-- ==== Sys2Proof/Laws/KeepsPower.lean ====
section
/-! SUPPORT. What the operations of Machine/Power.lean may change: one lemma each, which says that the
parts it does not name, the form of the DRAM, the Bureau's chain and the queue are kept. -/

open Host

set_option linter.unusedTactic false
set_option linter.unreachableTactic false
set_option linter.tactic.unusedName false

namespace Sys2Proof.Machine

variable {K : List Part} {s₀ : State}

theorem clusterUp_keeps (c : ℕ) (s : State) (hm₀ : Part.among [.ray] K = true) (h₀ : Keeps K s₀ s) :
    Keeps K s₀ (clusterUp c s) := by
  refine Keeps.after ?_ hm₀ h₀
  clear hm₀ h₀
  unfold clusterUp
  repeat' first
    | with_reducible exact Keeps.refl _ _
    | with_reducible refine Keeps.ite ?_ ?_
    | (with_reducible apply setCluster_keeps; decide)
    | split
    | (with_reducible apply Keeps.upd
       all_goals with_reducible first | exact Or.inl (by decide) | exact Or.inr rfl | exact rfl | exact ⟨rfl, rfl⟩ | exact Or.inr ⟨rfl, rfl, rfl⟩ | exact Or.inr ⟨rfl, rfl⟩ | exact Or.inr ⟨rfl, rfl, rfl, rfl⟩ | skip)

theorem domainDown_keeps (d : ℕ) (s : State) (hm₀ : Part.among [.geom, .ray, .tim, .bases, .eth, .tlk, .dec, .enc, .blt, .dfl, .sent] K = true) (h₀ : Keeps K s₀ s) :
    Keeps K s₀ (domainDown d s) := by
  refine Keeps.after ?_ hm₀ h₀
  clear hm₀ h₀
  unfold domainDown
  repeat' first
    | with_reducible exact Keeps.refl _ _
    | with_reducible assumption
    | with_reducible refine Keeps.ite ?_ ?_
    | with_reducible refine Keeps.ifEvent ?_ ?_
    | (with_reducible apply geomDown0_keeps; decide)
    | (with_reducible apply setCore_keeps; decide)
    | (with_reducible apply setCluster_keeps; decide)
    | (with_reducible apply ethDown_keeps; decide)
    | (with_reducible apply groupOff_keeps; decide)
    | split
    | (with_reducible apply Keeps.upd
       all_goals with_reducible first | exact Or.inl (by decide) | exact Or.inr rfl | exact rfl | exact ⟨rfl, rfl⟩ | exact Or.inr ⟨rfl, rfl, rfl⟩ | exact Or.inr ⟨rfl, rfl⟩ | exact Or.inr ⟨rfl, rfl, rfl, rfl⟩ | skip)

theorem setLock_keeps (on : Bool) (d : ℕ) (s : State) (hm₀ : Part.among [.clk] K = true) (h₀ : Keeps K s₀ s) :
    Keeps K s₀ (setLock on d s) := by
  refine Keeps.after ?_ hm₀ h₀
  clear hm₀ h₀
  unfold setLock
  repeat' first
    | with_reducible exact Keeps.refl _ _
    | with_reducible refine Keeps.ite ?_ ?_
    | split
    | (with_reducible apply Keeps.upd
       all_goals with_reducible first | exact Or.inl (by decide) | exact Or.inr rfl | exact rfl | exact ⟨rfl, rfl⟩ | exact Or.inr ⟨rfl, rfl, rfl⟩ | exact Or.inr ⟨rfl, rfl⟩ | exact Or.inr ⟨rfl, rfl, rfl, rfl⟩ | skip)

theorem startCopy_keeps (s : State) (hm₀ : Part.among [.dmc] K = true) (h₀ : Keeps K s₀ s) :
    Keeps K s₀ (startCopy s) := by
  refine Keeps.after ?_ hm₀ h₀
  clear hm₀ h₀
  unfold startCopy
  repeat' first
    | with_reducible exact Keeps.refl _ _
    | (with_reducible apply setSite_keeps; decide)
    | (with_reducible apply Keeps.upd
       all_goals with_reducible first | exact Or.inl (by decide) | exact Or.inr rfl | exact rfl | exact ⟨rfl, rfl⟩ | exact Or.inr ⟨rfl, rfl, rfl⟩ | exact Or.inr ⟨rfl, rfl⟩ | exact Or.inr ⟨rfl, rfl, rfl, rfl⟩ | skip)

◆ ◆ ◆

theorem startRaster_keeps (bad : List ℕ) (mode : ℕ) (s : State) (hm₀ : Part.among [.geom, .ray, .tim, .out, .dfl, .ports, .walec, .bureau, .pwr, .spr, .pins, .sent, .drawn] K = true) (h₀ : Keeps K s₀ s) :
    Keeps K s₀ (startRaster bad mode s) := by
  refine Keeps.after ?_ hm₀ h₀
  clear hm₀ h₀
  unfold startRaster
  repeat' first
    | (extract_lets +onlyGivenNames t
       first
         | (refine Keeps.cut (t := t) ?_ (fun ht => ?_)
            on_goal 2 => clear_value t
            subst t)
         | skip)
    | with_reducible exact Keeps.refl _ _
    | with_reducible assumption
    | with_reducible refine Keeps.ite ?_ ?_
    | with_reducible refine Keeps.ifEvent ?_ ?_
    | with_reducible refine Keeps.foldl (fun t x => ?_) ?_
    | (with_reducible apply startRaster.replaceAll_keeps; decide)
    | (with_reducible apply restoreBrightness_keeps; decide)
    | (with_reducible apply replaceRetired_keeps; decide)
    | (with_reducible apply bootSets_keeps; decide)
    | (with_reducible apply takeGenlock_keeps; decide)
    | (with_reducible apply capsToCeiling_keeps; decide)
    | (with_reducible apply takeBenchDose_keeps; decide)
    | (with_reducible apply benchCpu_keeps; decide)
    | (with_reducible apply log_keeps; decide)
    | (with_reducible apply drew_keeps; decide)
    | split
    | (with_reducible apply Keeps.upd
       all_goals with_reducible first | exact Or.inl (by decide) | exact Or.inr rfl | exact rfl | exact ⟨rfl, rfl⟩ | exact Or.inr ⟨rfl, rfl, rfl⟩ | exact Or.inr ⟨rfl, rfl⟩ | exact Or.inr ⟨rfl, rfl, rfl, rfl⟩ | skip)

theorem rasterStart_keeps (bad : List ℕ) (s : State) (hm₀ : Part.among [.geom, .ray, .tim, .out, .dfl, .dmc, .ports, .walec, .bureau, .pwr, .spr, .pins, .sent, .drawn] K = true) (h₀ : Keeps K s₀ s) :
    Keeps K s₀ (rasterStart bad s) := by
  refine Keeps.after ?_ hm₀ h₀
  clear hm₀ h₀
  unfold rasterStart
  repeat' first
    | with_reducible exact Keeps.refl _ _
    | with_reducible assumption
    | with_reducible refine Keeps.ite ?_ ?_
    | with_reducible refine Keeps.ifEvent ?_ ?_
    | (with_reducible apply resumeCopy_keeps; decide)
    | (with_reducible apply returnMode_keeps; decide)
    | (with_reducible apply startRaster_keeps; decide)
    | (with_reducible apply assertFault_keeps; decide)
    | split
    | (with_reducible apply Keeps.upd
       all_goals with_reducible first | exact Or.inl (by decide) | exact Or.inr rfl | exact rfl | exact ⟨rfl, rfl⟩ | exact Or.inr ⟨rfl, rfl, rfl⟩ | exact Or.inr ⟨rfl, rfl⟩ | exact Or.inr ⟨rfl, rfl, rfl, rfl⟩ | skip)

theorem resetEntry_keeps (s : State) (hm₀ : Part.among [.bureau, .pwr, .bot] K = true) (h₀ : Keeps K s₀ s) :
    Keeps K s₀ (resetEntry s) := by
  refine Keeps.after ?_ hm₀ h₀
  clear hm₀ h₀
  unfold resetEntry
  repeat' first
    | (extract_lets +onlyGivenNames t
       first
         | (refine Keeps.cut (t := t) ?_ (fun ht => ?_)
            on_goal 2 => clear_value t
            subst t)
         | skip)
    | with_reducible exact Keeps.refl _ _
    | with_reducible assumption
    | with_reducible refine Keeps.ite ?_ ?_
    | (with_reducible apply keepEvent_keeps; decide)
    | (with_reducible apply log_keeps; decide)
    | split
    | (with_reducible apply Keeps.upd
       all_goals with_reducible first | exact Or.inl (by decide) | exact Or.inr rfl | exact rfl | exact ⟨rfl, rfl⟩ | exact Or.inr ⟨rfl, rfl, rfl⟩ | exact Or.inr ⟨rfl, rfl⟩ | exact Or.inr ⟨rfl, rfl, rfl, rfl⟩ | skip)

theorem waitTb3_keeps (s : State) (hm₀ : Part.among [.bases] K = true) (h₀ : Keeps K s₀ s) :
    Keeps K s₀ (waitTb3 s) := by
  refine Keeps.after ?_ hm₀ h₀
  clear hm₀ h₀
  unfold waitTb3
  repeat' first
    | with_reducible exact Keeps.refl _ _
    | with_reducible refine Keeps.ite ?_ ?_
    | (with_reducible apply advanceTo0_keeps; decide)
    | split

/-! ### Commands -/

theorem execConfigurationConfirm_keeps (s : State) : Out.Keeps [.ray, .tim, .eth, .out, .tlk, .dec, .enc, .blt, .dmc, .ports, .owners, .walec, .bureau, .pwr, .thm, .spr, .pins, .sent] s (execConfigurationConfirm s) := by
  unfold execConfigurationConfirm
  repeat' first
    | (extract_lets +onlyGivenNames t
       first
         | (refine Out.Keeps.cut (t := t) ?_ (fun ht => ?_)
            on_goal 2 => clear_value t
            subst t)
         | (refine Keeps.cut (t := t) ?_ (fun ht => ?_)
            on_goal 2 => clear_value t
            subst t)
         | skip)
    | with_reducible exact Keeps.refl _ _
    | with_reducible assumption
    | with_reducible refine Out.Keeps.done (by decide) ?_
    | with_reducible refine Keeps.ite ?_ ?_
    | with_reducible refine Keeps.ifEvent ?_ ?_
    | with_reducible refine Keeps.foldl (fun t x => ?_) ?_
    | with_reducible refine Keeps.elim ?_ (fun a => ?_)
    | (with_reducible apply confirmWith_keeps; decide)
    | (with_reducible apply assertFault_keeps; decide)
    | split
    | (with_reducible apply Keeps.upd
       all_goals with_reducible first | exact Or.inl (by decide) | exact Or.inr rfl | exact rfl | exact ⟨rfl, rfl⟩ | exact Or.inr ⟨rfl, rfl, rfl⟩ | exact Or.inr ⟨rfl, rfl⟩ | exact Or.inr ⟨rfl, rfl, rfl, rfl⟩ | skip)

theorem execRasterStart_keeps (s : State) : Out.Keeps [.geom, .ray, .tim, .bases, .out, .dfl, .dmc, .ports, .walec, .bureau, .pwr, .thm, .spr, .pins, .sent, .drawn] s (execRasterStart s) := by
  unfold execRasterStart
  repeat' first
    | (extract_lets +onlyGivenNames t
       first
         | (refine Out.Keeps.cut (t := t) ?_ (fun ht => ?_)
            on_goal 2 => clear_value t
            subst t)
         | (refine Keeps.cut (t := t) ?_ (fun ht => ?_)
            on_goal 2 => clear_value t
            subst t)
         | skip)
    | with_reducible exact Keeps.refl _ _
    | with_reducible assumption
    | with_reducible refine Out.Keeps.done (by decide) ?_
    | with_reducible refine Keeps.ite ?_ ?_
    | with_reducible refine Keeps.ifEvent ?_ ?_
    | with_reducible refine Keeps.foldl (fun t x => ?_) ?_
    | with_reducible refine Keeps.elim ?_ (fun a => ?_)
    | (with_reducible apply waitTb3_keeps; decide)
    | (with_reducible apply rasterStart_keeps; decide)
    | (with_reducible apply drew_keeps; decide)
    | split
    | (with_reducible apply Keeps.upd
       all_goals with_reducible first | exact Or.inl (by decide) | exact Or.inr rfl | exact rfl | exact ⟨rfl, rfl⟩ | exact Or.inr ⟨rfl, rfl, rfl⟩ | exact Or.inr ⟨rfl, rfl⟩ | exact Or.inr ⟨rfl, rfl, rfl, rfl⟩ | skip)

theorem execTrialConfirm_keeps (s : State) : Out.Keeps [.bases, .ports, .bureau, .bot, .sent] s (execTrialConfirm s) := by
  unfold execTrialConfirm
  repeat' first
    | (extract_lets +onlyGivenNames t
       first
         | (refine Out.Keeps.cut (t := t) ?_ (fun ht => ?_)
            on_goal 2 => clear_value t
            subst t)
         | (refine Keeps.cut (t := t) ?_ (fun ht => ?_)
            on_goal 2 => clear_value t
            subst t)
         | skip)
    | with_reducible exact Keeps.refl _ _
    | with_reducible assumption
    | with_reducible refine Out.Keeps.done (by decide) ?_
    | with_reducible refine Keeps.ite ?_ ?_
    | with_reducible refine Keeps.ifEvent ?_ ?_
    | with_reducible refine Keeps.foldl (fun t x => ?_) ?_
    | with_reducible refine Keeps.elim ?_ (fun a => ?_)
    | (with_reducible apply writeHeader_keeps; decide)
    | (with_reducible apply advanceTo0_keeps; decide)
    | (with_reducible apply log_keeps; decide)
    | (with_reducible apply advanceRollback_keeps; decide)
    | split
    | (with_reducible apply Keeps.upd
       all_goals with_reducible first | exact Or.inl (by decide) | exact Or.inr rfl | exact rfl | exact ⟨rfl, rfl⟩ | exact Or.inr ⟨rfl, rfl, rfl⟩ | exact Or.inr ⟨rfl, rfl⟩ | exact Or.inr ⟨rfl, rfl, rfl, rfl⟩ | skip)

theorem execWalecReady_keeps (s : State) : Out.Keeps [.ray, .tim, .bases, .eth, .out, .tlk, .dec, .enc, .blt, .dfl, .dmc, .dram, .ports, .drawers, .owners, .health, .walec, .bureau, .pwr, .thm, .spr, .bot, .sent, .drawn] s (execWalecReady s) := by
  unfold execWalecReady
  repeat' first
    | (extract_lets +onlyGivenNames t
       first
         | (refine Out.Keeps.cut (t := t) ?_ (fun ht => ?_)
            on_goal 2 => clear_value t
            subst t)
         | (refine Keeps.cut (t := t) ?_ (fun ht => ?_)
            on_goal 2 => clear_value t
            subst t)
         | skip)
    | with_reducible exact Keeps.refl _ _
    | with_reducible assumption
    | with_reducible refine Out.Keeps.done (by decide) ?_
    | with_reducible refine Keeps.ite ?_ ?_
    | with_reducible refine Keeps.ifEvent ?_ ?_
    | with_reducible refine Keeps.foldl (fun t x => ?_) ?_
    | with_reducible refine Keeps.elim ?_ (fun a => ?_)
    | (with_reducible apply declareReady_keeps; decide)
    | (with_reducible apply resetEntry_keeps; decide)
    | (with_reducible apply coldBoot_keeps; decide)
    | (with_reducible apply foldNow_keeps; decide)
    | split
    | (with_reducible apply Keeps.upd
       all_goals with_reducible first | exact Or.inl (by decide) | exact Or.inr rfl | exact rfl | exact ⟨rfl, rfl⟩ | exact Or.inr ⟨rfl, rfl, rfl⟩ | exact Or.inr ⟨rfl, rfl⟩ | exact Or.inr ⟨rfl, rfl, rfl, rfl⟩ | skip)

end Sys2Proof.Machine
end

◆ ◆ ◆

- _YOUR GOAL_
Each line carrying the string "linter" should be copied out from the entries.

- _TASK ANSWER_
set_option linter.unusedTactic false
set_option linter.unreachableTactic false
set_option linter.tactic.unusedName false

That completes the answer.